Double Major and Major/Minor Information
This page is about double majoring or major/minoring in physics and another discipline. For more information about the requirements for completing the physics major and minor, see How to major/minor in physics.
Why double major?
Broadly speaking, since the physics major itself is already pretty heavy on classes (compared to most majors), choosing to double major will likely result in spending most of your time completing requirement classes for both majors and not much time for electives in each. However, one would certainly gain requisite knowledge in both fields for specialization later on, if one wishes to do so (perhaps in grad school). The choice is ultimately up to you, your interests and your post-grad plans.
In this page, we will explore some of the more common choices of double major with physics.
Having a background in CS can help with almost any physics research endeavor, and each year a few students double major in both Physics and CS.
These are challenging majors, especially since there are few overlapping lower-division courses.
Note that L&S has a GPA cap for the CS major: one needs at least a 3.30 GPA average in CS61A, CS61B, and CS70 to declare.
Lower Division Courses
The following lower-division courses must be taken to complete the CS Major:
- CS 61A: The Structure and Interpretation of Computer Programs
- CS 61B: Data Structures
- CS 61C: Machine Structures
- CS 70: Discrete Mathematics and Probability Theory
- EE16A: Designing Information Devices and Systems I
- EE16B: Designing Information Devices and Systems II
- Math 1A
- Math 1B
Math 1A/1B overlap with the physics major, and can be waived with high AP/IB test scores. The EEE16A and EE16B series covers the linear algebra, or the content of Math 54, for CS majors. Though Physics 89 is the physics linear algebra lower-division course, double majors will be expected to take both the EE16 series and Physics 89.
Upper Division Courses
There is a large number of choices of upper divs to take for the CS major, and no one class is required and the order in which you take the classes are flexible. View the EECS department website for exact details on the upper div requirement.

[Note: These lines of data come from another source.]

@[simp] theorem takeSpoiled_rvu (words : List CodedWord) (rest : SpoiledRest) (s : State) : (takeSpoiled words rest s).rvu = s.rvu := by
  dsimp only [takeSpoiled, State.onCounters]
  (repeat' split) <;> first | rfl | simp

@[simp] theorem takeSpoiled_msq (words : List CodedWord) (rest : SpoiledRest) (s : State) : (takeSpoiled words rest s).msq = s.msq := by
  dsimp only [takeSpoiled, State.onCounters]
  (repeat' split) <;> first | rfl | simp

@[simp] theorem takeSpoiled_meu (words : List CodedWord) (rest : SpoiledRest) (s : State) : (takeSpoiled words rest s).meu = s.meu := by
  dsimp only [takeSpoiled, State.onCounters]
  (repeat' split) <;> first | rfl | simp

@[simp] theorem takeSpoiled_flu (words : List CodedWord) (rest : SpoiledRest) (s : State) : (takeSpoiled words rest s).flu = s.flu := by
  dsimp only [takeSpoiled, State.onCounters]
  (repeat' split) <;> first | rfl | simp

@[simp] theorem takeSpoiled_outer (words : List CodedWord) (rest : SpoiledRest) (s : State) : (takeSpoiled words rest s).outer = s.outer := by
  dsimp only [takeSpoiled, State.onCounters]
  (repeat' split) <;> first | rfl | simp

@[simp] theorem takeSpoiled_identity (words : List CodedWord) (rest : SpoiledRest) (s : State) : (takeSpoiled words rest s).identity = s.identity := by
  dsimp only [takeSpoiled, State.onCounters]
  (repeat' split) <;> first | rfl | simp

@[simp] theorem takeSpoiled_rosters (words : List CodedWord) (rest : SpoiledRest) (s : State) : (takeSpoiled words rest s).rosters = s.rosters := by
  dsimp only [takeSpoiled, State.onCounters]
  (repeat' split) <;> first | rfl | simp

@[simp] theorem takeSpoiled_space (words : List CodedWord) (rest : SpoiledRest) (s : State) : (takeSpoiled words rest s).space = s.space := by
  dsimp only [takeSpoiled, State.onCounters]
  (repeat' split) <;> first | rfl | simp

@[simp] theorem takeSpoiled_driveState (words : List CodedWord) (rest : SpoiledRest) (s : State) : (takeSpoiled words rest s).driveState = s.driveState := by
  dsimp only [takeSpoiled, State.onCounters]
  (repeat' split) <;> first | rfl | simp

@[simp] theorem takeSpoiled_faultState (words : List CodedWord) (rest : SpoiledRest) (s : State) : (takeSpoiled words rest s).faultState = s.faultState := by
  dsimp only [takeSpoiled, State.onCounters]
  (repeat' split) <;> first | rfl | simp

@[simp] theorem takeSpoiled_fenceState (words : List CodedWord) (rest : SpoiledRest) (s : State) : (takeSpoiled words rest s).fenceState = s.fenceState := by
  dsimp only [takeSpoiled, State.onCounters]
  (repeat' split) <;> first | rfl | simp

@[simp] theorem takeBroken_stc (words : List CodedWord) (s : State) : (takeBroken words s).stc = s.stc := by
  dsimp only [takeBroken]
  (repeat' split) <;> first | rfl | simp

@[simp] theorem takeBroken_jtb (words : List CodedWord) (s : State) : (takeBroken words s).jtb = s.jtb := by
  dsimp only [takeBroken]
  (repeat' split) <;> first | rfl | simp
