-- ==== Sys2Proof/Laws/Jobs.lean ====
section
/-! SUPPORT. What the operations of Machine/Jobs.lean leave alone: one lemma for each block and each view of the state that an
operation does not touch. -/

namespace Sys2Proof.Machine

open Sys2Proof

variable {s : State}

@[simp] theorem hearOffer_outer (f : RxFrame) (s : State) : (hearOffer f s).outer = s.outer := by
  dsimp only [hearOffer]
  (repeat' split) <;> first | rfl | simp

@[simp] theorem hearOffer_identity (f : RxFrame) (s : State) : (hearOffer f s).identity = s.identity := by
  dsimp only [hearOffer]
  (repeat' split) <;> first | rfl | simp

@[simp] theorem hearTake_stc (f : RxFrame) (s : State) : (hearTake f s).stc = s.stc := by
  dsimp only [hearTake, atEntry, unlessLift]
  (repeat' split) <;> first | rfl | simp

@[simp] theorem hearTake_scu (f : RxFrame) (s : State) : (hearTake f s).scu = s.scu := by
  dsimp only [hearTake, atEntry, unlessLift]
  (repeat' split) <;> first | rfl | simp

@[simp] theorem hearTake_msq (f : RxFrame) (s : State) : (hearTake f s).msq = s.msq := by
  dsimp only [hearTake, atEntry, unlessLift]
  (repeat' split) <;> first | rfl | simp

@[simp] theorem hearTake_meu (f : RxFrame) (s : State) : (hearTake f s).meu = s.meu := by
  dsimp only [hearTake, atEntry, unlessLift]
  (repeat' split) <;> first | rfl | simp

@[simp] theorem hearTake_flu (f : RxFrame) (s : State) : (hearTake f s).flu = s.flu := by
  dsimp only [hearTake, atEntry, unlessLift]
  (repeat' split) <;> first | rfl | simp

@[simp] theorem hearTake_outer (f : RxFrame) (s : State) : (hearTake f s).outer = s.outer := by
  dsimp only [hearTake, atEntry, unlessLift]
  (repeat' split) <;> first | rfl | simp

@[simp] theorem hearTake_identity (f : RxFrame) (s : State) : (hearTake f s).identity = s.identity := by
  dsimp only [hearTake, atEntry, unlessLift]
  (repeat' split) <;> first | rfl | simp

@[simp] theorem hearTake_rosters (f : RxFrame) (s : State) : (hearTake f s).rosters = s.rosters := by
  dsimp only [hearTake, atEntry, unlessLift]
  (repeat' split) <;> first | rfl | simp

@[simp] theorem hearTake_space (f : RxFrame) (s : State) : (hearTake f s).space = s.space := by
  dsimp only [hearTake, atEntry, unlessLift]
  (repeat' split) <;> first | rfl | simp

@[simp] theorem hearTake_claimState (f : RxFrame) (s : State) : (hearTake f s).claimState = s.claimState := by
  dsimp only [hearTake, atEntry, unlessLift]
  (repeat' split) <;> first | rfl | simp

@[simp] theorem hearTake_driveState (f : RxFrame) (s : State) : (hearTake f s).driveState = s.driveState := by
  dsimp only [hearTake, atEntry, unlessLift]
  (repeat' split) <;> first | rfl | simp

@[simp] theorem hearTake_faultState (f : RxFrame) (s : State) : (hearTake f s).faultState = s.faultState := by
  dsimp only [hearTake, atEntry, unlessLift]
  (repeat' split) <;> first | rfl | simp

@[simp] theorem hearTake_fenceState (f : RxFrame) (s : State) : (hearTake f s).fenceState = s.fenceState := by
  dsimp only [hearTake, atEntry, unlessLift]
  (repeat' split) <;> first | rfl | simp

@[simp] theorem hearSet_stc (f : RxFrame) (s : State) : (hearSet f s).stc = s.stc := by
  dsimp only [hearSet]
  (repeat' split) <;> first | rfl | simp

@[simp] theorem hearSet_scu (f : RxFrame) (s : State) : (hearSet f s).scu = s.scu := by
  dsimp only [hearSet]
  (repeat' split) <;> first | rfl | simp

@[simp] theorem hearSet_msq (f : RxFrame) (s : State) : (hearSet f s).msq = s.msq := by
  dsimp only [hearSet]
  (repeat' split) <;> first | rfl | simp

@[simp] theorem hearSet_meu (f : RxFrame) (s : State) : (hearSet f s).meu = s.meu := by
  dsimp only [hearSet]
  (repeat' split) <;> first | rfl | simp

@[simp] theorem hearSet_flu (f : RxFrame) (s : State) : (hearSet f s).flu = s.flu := by
  dsimp only [hearSet]
  (repeat' split) <;> first | rfl | simp

@[simp] theorem hearSet_outer (f : RxFrame) (s : State) : (hearSet f s).outer = s.outer := by
  dsimp only [hearSet]
  (repeat' split) <;> first | rfl | simp

@[simp] theorem hearSet_identity (f : RxFrame) (s : State) : (hearSet f s).identity = s.identity := by
  dsimp only [hearSet]
  (repeat' split) <;> first | rfl | simp

@[simp] theorem hearSet_rosters (f : RxFrame) (s : State) : (hearSet f s).rosters = s.rosters := by
  dsimp only [hearSet]
  (repeat' split) <;> first | rfl | simp

@[simp] theorem hearSet_space (f : RxFrame) (s : State) : (hearSet f s).space = s.space := by
  dsimp only [hearSet]
  (repeat' split) <;> first | rfl | simp

@[simp] theorem hearSet_claimState (f : RxFrame) (s : State) : (hearSet f s).claimState = s.claimState := by
  dsimp only [hearSet]
  (repeat' split) <;> first | rfl | simp

@[simp] theorem hearSet_driveState (f : RxFrame) (s : State) : (hearSet f s).driveState = s.driveState := by
  dsimp only [hearSet]
  (repeat' split) <;> first | rfl | simp

@[simp] theorem hearSet_faultState (f : RxFrame) (s : State) : (hearSet f s).faultState = s.faultState := by
  dsimp only [hearSet]
  (repeat' split) <;> first | rfl | simp

@[simp] theorem hearSet_fenceState (f : RxFrame) (s : State) : (hearSet f s).fenceState = s.fenceState := by
  dsimp only [hearSet]
  (repeat' split) <;> first | rfl | simp

@[simp] theorem dropHeard_lif (own : Bool) (job : Nat) (reason : DropReason) (s : State) : (dropHeard own job reason s).lif = s.lif := by
  dsimp only [dropHeard]
  (repeat' split) <;> first | rfl | simp

@[simp] theorem dropHeard_stc (own : Bool) (job : Nat) (reason : DropReason) (s : State) : (dropHeard own job reason s).stc = s.stc := by
  dsimp only [dropHeard]
  (repeat' split) <;> first | rfl | simp

@[simp] theorem dropHeard_jtb (own : Bool) (job : Nat) (reason : DropReason) (s : State) : (dropHeard own job reason s).jtb = s.jtb := by
  dsimp only [dropHeard]
  (repeat' split) <;> first | rfl | simp

@[simp] theorem dropHeard_rvu (own : Bool) (job : Nat) (reason : DropReason) (s : State) : (dropHeard own job reason s).rvu = s.rvu := by
  dsimp only [dropHeard]
  (repeat' split) <;> first | rfl | simp

@[simp] theorem dropHeard_scu (own : Bool) (job : Nat) (reason : DropReason) (s : State) : (dropHeard own job reason s).scu = s.scu := by
  dsimp only [dropHeard]
  (repeat' split) <;> first | rfl | simp

@[simp] theorem dropHeard_msq (own : Bool) (job : Nat) (reason : DropReason) (s : State) : (dropHeard own job reason s).msq = s.msq := by
  dsimp only [dropHeard]
  (repeat' split) <;> first | rfl | simp

@[simp] theorem dropHeard_meu (own : Bool) (job : Nat) (reason : DropReason) (s : State) : (dropHeard own job reason s).meu = s.meu := by
  dsimp only [dropHeard]
  (repeat' split) <;> first | rfl | simp

@[simp] theorem dropHeard_outer (own : Bool) (job : Nat) (reason : DropReason) (s : State) : (dropHeard own job reason s).outer = s.outer := by
  dsimp only [dropHeard]
  (repeat' split) <;> first | rfl | simp

@[simp] theorem dropHeard_log (own : Bool) (job : Nat) (reason : DropReason) (s : State) : (dropHeard own job reason s).log = s.log := by
  dsimp only [dropHeard]
  (repeat' split) <;> first | rfl | simp

@[simp] theorem dropHeard_identity (own : Bool) (job : Nat) (reason : DropReason) (s : State) : (dropHeard own job reason s).identity = s.identity := by
  dsimp only [dropHeard]
  (repeat' split) <;> first | rfl | simp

Below is the general breakdown of the CS Major upper-division course requirements:
- Upper Division CS/EECS courses (20 units total)
- 4 units of a Design Course
- 8 units upper-division CS courses
- 8 units upper division CS/EE/EECS courses
- Upper Division Technical Electives (7 units total)
- All physics technical upper div courses qualify to satisfy this requirement
List of popular upper division classes
Here is a non-comprehensive list of popular upper division classes, ordered by course number. The bolded ones tend to be the most popular:
- CS 161: Computer Security
- Introduction to computer security. Cryptography, including encryption, authentication, hash functions, cryptographic protocols, and applications. Operating system security, access control. Network security, firewalls, viruses, and worms. Software security, defensive programming, and language-based security. Case studies from real-world systems.
- CS 162: Operating Systems and System Programming
- Basic concepts of operating systems and system programming. Utility programs, subsystems, multiple-program systems. Processes, interprocess communication, and synchronization. Memory allocation, segmentation, paging. Loading and linking, libraries. Resource allocation, scheduling, performance evaluation. File systems, storage devices, I/O systems. Protection, security, and privacy.
- CS 170: Efficient Algorithms and Intractable Problems
- This class teaches the design and analysis of algorithms, NP-completeness, intractable problems, etc. A challenging but very rewarding class.
- CS 184: Foundations of Computer Graphics
- Techniques of modeling objects for the purpose of computer rendering: boundary representations, constructive solids geometry, hierarchical scene descriptions. Mathematical techniques for curve and surface representation. Basic elements of a computer graphics rendering pipeline; architecture of modern graphics display devices. Geometrical transformations such as rotation, scaling, translation, and their matrix representations. Homogeneous coordinates, projective and perspective transformations. Algorithms for clipping, hidden surface removal, rasterization, and anti-aliasing. Scan-line based and ray-based rendering algorithms. Lighting models for reflection, refraction, transparency.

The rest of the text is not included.